#### REQUIRED WORK:
Sort through the material below and copy each line with "acted".

┌──

/-- Frames taken together: the first may be acted on, the others are answered alone. -/
theorem State.takeItems_replied (s : State) : ∀ items : List LoggerItem,
    items = [] ∨ ∃ i rest, items = i :: rest ∧ (s.takeItem i).Replied (items.foldl State.takeItem s)
  | [] => .inl rfl
  | i :: rest => by
    refine .inr ⟨i, rest, rfl, ?_⟩
    have fold : ∀ (l : List LoggerItem) (u : State), u.port.owed = true → u.Replied (l.foldl State.takeItem u) := by
      intro l
      induction l with
      | nil => exact fun u _ => .refl u
      | cons j l ih => exact fun u owed => (takeItem_replied owed j).trans (ih _ (takeItem_owed u j))
    exact fold rest _ (takeItem_owed s i)

/-- Bytes at the logger port: the receiver keeps what is left of them, after one frame at most has been acted on. -/
theorem State.loggerBytes_cases (s : State) (bytes : List Byte) :
    s.Replied (s.loggerBytes bytes)
      ∨ ∃ i, (s.takeItem i).Replied (s.loggerBytes bytes) := by
  have kept : ∀ {u t : State} (rx : List Byte) (rxLast : Nat), u.Replied t →
      u.Replied (t.setPort { t.port with rx := rx, rxLast := rxLast }) :=
    fun _ _ h => h.trans ⟨_, rfl, ⟨List.suffix_rfl, rfl, rfl, rfl⟩⟩
  unfold State.loggerBytes
  simp only
  rcases s.takeItems_replied (loggerFeed ((s.port.rx ++ bytes).length + 1) (s.port.rx ++ bytes)).1 with
    none_taken | ⟨i, rest, -, h⟩
  · rw [none_taken]
    exact .inl (kept _ _ (.refl s))
  · exact .inr ⟨i, kept _ _ h⟩

theorem State.dispatch_keeps (s : State) (kind seq : Byte) (p : List Byte) : s.KeepsBasics (s.dispatch kind seq p) := by
  unfold State.dispatch
  split
  case h_2 => exact s.doSetup_keeps seq p
  case h_3 => exact s.doRun_keeps seq p
  case h_4 => exact s.doRestart_keeps seq p
  case h_1 => exact (Continues.doStatus seq p s).keepsBasics
  case h_5 => exact (Continues.doStage seq p s).keepsBasics
  case h_6 => exact (Continues.doCommit seq p s).keepsBasics
  case h_7 => exact (Continues.doAmend seq p s).keepsBasics
  case h_8 => exact (Continues.doStart seq p s).keepsBasics
  case h_9 => exact (Continues.doStep seq p s).keepsBasics
  case h_10 => exact (Continues.doStop seq p s).keepsBasics
  case h_11 => exact (Continues.doQuiet seq p s).keepsBasics
  case h_12 => exact (Continues.doRxmask seq p s).keepsBasics
  case h_13 => exact (Continues.doDrop seq p s).keepsBasics
  case h_14 => exact (Continues.doRestore seq p s).keepsBasics
  case h_15 => exact (Continues.doReref seq p s).keepsBasics
  case h_16 => exact (Continues.doFinish seq p s).keepsBasics
  case h_17 => exact (Continues.doReadOcc seq p s).keepsBasics
  case h_18 => exact (Continues.doReadPeer seq p s).keepsBasics
  case h_19 => exact (Continues.doReadSeries seq p s).keepsBasics
  case h_20 => exact (Continues.doReadLoop seq p s).keepsBasics
  case h_21 => exact (Continues.doUnknown seq s kind).keepsBasics

theorem State.takeItem_keeps (s : State) (i : LoggerItem) : s.KeepsBasics (s.takeItem i) := by
  unfold State.takeItem
  split
  · exact (answerOrBusy_replied ..).continues.keepsBasics
  · split
    · exact dispatch_keeps ..
    · exact (answerOrBusy_replied ..).continues.keepsBasics

theorem State.loggerBytes_keeps (s : State) (bytes : List Byte) : s.KeepsBasics (s.loggerBytes bytes) := by
  rcases s.loggerBytes_cases bytes with h | ⟨i, h⟩
  · exact h.continues.keepsBasics
  · exact .between (.refl s) (s.takeItem_keeps i) h.continues

/-- A frame abandoned is answered at most. -/
theorem State.abandonFrame_replied (s : State) : s.Replied s.abandonFrame := by
  have hunting : s.Replied (s.setPort { s.port with rx := [] }) := ⟨_, rfl, Port.answered_hunting s.port []⟩
  unfold State.abandonFrame
  simp only
  split
  · exact hunting.trans (answerOrBusy_replied ..)
  · exact hunting

/-! ### Every command -/

/-- A command that is none of POWER_ON, SETUP, RUN and RESTART, and not bytes or a frame that may hold one of them. -/
def continuing : Instr → Bool
  | .powerOn | .setup .. | .run .. | .restart .. | .badLoggerFrame _ | .unknownRequest .. => false
  | _ => true

open State.Continues in
/-- Such a command continues. -/
theorem exec_continues (s : State) : ∀ c : Instr, continuing c = true → ∃ t, exec c s = .next t ∧ s.Continues t
  | .timeRecord _ second valid, _ => ⟨_, rfl, ite fun _ => takeTimeRecord s second valid⟩
  | .armedRecordExpiry, _ => ⟨_, rfl, ite fun _ => setTb (TimeBase.moves_armed ..)⟩
  | .ppsPulse w, _ => ⟨_, rfl, by split; exact refl s; exact (takePulse s).served⟩
  | .holdoverExpiry, _ => ⟨_, rfl, ite fun h => (holdover h).served⟩
  | .lossExpiry, _ => ⟨_, rfl, ite fun _ => (loss s).served⟩
  | .rangeEnd, _ => ⟨_, rfl, ite fun _ => (takeRangeEnd s).served⟩
  | .slotBoundary, _ => ⟨_, rfl, ite fun _ => (deliverBoundary s).served⟩
  | .sampleFrame bytes, _ => ⟨_, rfl, (of_within (.sensorBytes s bytes)).served⟩
  | .sensorByteTimeout, _ => ⟨_, rfl, ite fun _ => setIntake s _⟩
  | .silenceExpiry, _ => ⟨_, rfl, ite fun _ => (of_within (.takeSilence s)).served⟩
  | .trigEdge .., _ => ⟨_, rfl, ite fun _ => of_within (.takeEdge s)⟩
  | .settleExpiry, _ => ⟨_, rfl, ite fun _ => of_within (.openIntake s _ _)⟩
  | .stepWaitExpiry, _ => ⟨_, rfl, ite fun _ => (of_within (.endOccupation s _ _ _)).served⟩
  | .endPulseExpiry, _ => ⟨_, rfl, ite fun _ => setCtl s _⟩
  | .holdExpiry _, _ => ⟨_, rfl, ite fun _ => (of_within (.engineEvent s _)).served⟩
  | .burstStart, _ => ⟨_, rfl, ite fun _ => of_within (.decideSlot s)⟩
  | .recordSent, _ => ⟨_, rfl, by
      split
      · exact ite fun _ => of_within .setLink
      · exact refl s⟩
  | .burstEnd, _ => ⟨_, rfl, ite fun _ => of_within .setLink⟩
  | .receiverListen, _ => ⟨_, rfl, ite fun _ => of_within .setLink⟩
  | .headReceived bytes, _ => ⟨_, rfl, (of_within (.peerBytes s bytes)).served⟩
  | .peerRecordReceived bytes, _ => ⟨_, rfl, (of_within (.peerBytes s bytes)).served⟩
  | .loggerByteTimeout, _ => ⟨_, rfl, ite fun _ => (State.abandonFrame_replied s).continues⟩
  | .outputFrameSent, _ => ⟨_, rfl, ite fun _ => (answered (Port.answered_line ..)).served⟩
  | .status q p, _ => ⟨_, rfl, doStatus q p s⟩
  | .stage q p, _ => ⟨_, rfl, doStage q p s⟩
  | .commit q p, _ => ⟨_, rfl, doCommit q p s⟩
  | .amend q p, _ => ⟨_, rfl, doAmend q p s⟩
  | .start q p, _ => ⟨_, rfl, doStart q p s⟩
  | .step q p, _ => ⟨_, rfl, doStep q p s⟩
  | .stop q p, _ => ⟨_, rfl, doStop q p s⟩
  | .quiet q p, _ => ⟨_, rfl, doQuiet q p s⟩
  | .rxmask q p, _ => ⟨_, rfl, doRxmask q p s⟩
  | .drop q p, _ => ⟨_, rfl, doDrop q p s⟩
  | .restore q p, _ => ⟨_, rfl, doRestore q p s⟩
  | .reref q p, _ => ⟨_, rfl, doReref q p s⟩
  | .finish q p, _ => ⟨_, rfl, doFinish q p s⟩
  | .readOcc q p, _ => ⟨_, rfl, doReadOcc q p s⟩
  | .readPeer q p, _ => ⟨_, rfl, doReadPeer q p s⟩
  | .readSeries q p, _ => ⟨_, rfl, doReadSeries q p s⟩
  | .readLoop q p, _ => ⟨_, rfl, doReadLoop q p s⟩
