theorem applyChange {s : State} (h : w.Lapsing s.tb.nodeTime top due) (fresh : List Nat) (c : FoldChange) :
    (Machine.applyChange s (w, fresh) c).1.Lapsing s.tb.nodeTime top due := by
  unfold Machine.applyChange
  split
  · exact h.revise ..
  · exact h.coherenceLoss ..
  · exact h

theorem takeReport {s : State} (h : w.Lapsing s.tb.nodeTime top due) (report : List FoldChange) :
    (Machine.takeReport s report w).Lapsing s.tb.nodeTime top due := by
  have changes : ∀ (l : List FoldChange) (w : Work) (fresh : List Nat), w.Lapsing s.tb.nodeTime top due →
      (l.foldl (Machine.applyChange s) (w, fresh)).1.Lapsing s.tb.nodeTime top due := by
    intro l
    induction l with
    | nil => exact fun _ _ h => h
    | cons c l ih => exact fun w fresh h => ih _ _ (h.applyChange fresh c)
  have all := changes report w [] h
  unfold Machine.takeReport
  simp only
  split
  · exact all
  · exact all.reevaluateAll s

end Work.Lapsing

/-! ### What joins the pending list -/

namespace Work.Late

theorem filter (h : w.Late now) (p : PendingEntry → Bool) : Work.Late now { w with waiting := w.waiting.filter p } :=
  fun e he => h e (List.mem_filter.mp he).1

theorem insert (h : w.Late now) {e : PendingEntry} (late : now < e.expiry) :
    Work.Late now { w with waiting := insertBy PendingEntry.older e w.waiting } := by
  intro y hy
  rcases List.mem_cons.mp ((insertBy_perm ..).mem_iff.mp hy) with rfl | hy
  · exact late
  · exact h y hy

theorem makeFinal (h : w.Late now) (flag : RecordFlags → RecordFlags) (n : Nat) : (w.makeFinal flag n).Late now := h.filter _

theorem enter (h : w.Late now) {e : PendingEntry} (late : now < e.expiry) : (w.enter e).Late now := by
  unfold Work.enter
  split
  · exact h.insert late
  · split
    · exact h
    · simp only
      split
      · exact h.makeFinal _ _
      · exact (h.makeFinal _ _).insert late

theorem leaveWhenFinal (h : w.Late now) (n : Nat) : (Machine.leaveWhenFinal w n).Late now := by
  unfold Machine.leaveWhenFinal
  split
  · exact h
  · split
    · exact h.filter _
    · exact h

theorem leaveWhenFinal_log (w : Work) (n : Nat) : (Machine.leaveWhenFinal w n).log = w.log := by
  unfold Machine.leaveWhenFinal
  split
  · rfl
  · split <;> rfl

theorem makeFinal_fresh {ns : List Nat} (fresh : w.Fresh now ns) (flag : RecordFlags → RecordFlags) (n : Nat) :
    (w.makeFinal flag n).Fresh now ns := by
  intro r' hr' mem x' hx' provisional
  obtain ⟨r, hr, rfl⟩ := List.mem_map.mp hr'
  split at hx'
  · obtain ⟨x, -, rfl⟩ := Option.map_eq_some_iff.mp hx'
    rw [BaseTerm.makeFinal_eq] at provisional
    cases provisional
  · rename_i other
    simp only [if_neg other] at mem
    exact fresh r hr mem x' hx' provisional
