theorem takeFinish (s : State) : s.Divides s.takeFinish.1 := by
  unfold State.takeFinish
  split
  · simp only
    exact finishEvent s
  · exact refl s

theorem restart (s : State) : s.Divides s.restart := of_closed rfl rfl

end State.Divides

/-! ### Every command -/

/-- While RUNNING the block length is one of part 3's, so above 0 (R189, R191). -/
theorem State.Complete.blockLength_pos {s : State} (hs : s.Complete) (image : ImageSound s) : 0 < s.sampling.blockLength := by
  obtain ⟨-, -, valid, -⟩ := (Image.valid_iff s.image).mp image
  have held : s.image.sampling.isSome = true := by
    have holds := List.find?_eq_none.mp hs.parts 3 (by decide)
    rwa [Bool.not_eq_true, Bool.not_eq_false'] at holds
  obtain ⟨x, hx⟩ := Option.isSome_iff_exists.mp held
  have ranges := valid x hx
  have long : 10 ≤ x.blockLength := by
    simp [Sampling.ranges, inRange] at ranges
    omega
  rw [State.sampling, hx]
  exact Nat.lt_of_lt_of_le (by decide) long

/-- The premises of O54: idle in STARTUP or complete while RUNNING, a valid image, and the blocks divided. -/
structure State.Blocks (s : State) : Prop where
  stands : s.Stands
  image : ImageSound s
  split : BlockSplit s

namespace State.Blocks

variable {s t : State}

/-- In STARTUP the intake is closed. -/
theorem closed (hs : s.Blocks) (node : s.node = .startup) : s.intake.isOpen = false := by
  rcases hs.stands with idle | complete
  · exact idle.intake.closed
  · simp [complete.node] at node

theorem divides (hs : s.Blocks) (node : s.node = .running) (h : s.Divides t) : BlockSplit t := by
  rcases hs.stands with idle | complete
  · simp [idle.node] at node
  · exact h.split (complete.blockLength_pos hs.image) hs.split

theorem replied (hs : s.Blocks) (h : s.Replied t) : t.Blocks where
  stands := hs.stands.replied h
  image := h.continues.keepsBasics.image hs.image
  split := by
    obtain ⟨p, rfl, -⟩ := h
    exact hs.split

/-- A request: refused, or its handler's effect on a node that admits it. -/
theorem request (hs : s.Blocks) {kind : Nat} {allowed : NodeState → Bool} {handler : State → State × Reply} {seq : Byte}
    {payload : List Byte} (h : ∀ u : State, u.Blocks → allowed u.node = true → BlockSplit (handler u).1) :
    BlockSplit (s.request kind allowed handler seq payload).serve := by
  rcases s.request_cases kind allowed handler seq payload with
    ⟨-, heq⟩ | ⟨-, -, heq⟩ | ⟨-, -, -, heq⟩ | ⟨-, -, node, heq⟩ <;> rw [heq]
  · exact hs.split
  · exact hs.split
  · exact hs.split
  · exact h s.hunting (hs.replied ⟨_, rfl, Port.answered_hunting s.port []⟩) node

/-- A request that RUNNING alone admits. -/
theorem request_runningOnly (hs : s.Blocks) {kind : Nat} {handler : State → State × Reply} {seq : Byte} {payload : List Byte}
    (h : ∀ u : State, u.Divides (handler u).1) : BlockSplit (s.request kind runningOnly handler seq payload).serve :=
  hs.request fun u hu node => hu.divides (by simpa [runningOnly] using node) (h u)

/-- SETUP is taken in STARTUP and leaves the intake closed. -/
theorem takeSetup (hs : s.Blocks) (node : s.node = .startup) (payload : List Byte) : BlockSplit (s.takeSetup payload).1 := by
  refine Intake.divided_closed ?_ _
  have closed := hs.closed node
  unfold State.takeSetup State.loadPart State.epochLoaded State.unsetTb
  simp only
  split
  · split
    · exact closed
    · split
      · split
        · exact closed
        · split
          · exact closed
          · rw [State.changeTb_eq]
            exact closed
      · exact closed
  · exact closed

theorem dispatch (hs : s.Blocks) (kind q : Byte) (p : List Byte) : BlockSplit (s.dispatch kind q p) := by
  unfold State.dispatch
  split
  case h_1 => exact hs.request fun _ hu _ => hu.split
  case h_2 => exact hs.request fun _ hu node => hu.takeSetup (by simpa [startupOnly] using node) p
  case h_3 =>
    refine hs.request fun u hu node => ?_
    exact Intake.divided_closed (by
      rw [show u.takeRun.1.intake = u.intake by unfold State.takeRun; split <;> rfl]
      exact hu.closed (by simpa [startupOnly] using node)) _
  case h_4 => exact hs.request_runningOnly State.Divides.restart
  case h_5 => exact hs.request_runningOnly (State.Divides.takeStage p)
  case h_6 => exact hs.request_runningOnly State.Divides.takeCommit
  case h_7 => exact hs.request_runningOnly State.Divides.takeAmend
  case h_8 => exact hs.request_runningOnly State.Divides.takeStart
  case h_9 => exact hs.request_runningOnly State.Divides.takeStep
  case h_10 => exact hs.request_runningOnly State.Divides.takeStop
  case h_11 => exact hs.request_runningOnly (State.Divides.takeQuiet p)
  case h_12 => exact hs.request_runningOnly (State.Divides.takeRxmask p)
  case h_13 => exact hs.request_runningOnly (State.Divides.takeDrop p)
  case h_14 => exact hs.request_runningOnly (State.Divides.takeRestore p)
  case h_15 => exact hs.request_runningOnly (State.Divides.takeReref p)
  case h_16 => exact hs.request_runningOnly State.Divides.takeFinish
  case h_17 => exact hs.request fun _ hu _ => hu.split
  case h_18 => exact hs.request fun _ hu _ => hu.split
  case h_19 => exact hs.request fun _ hu _ => hu.split
  case h_20 => exact hs.request fun _ hu _ => hu.split
  case h_21 => exact (hs.replied (doUnknown_replied ..)).split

└──

#### ANSWER SPACE:
/-- Frames taken together: the first may be acted on, the others are answered alone. -/
/-- Bytes at the logger port: the receiver keeps what is left of them, after one frame at most has been acted on. -/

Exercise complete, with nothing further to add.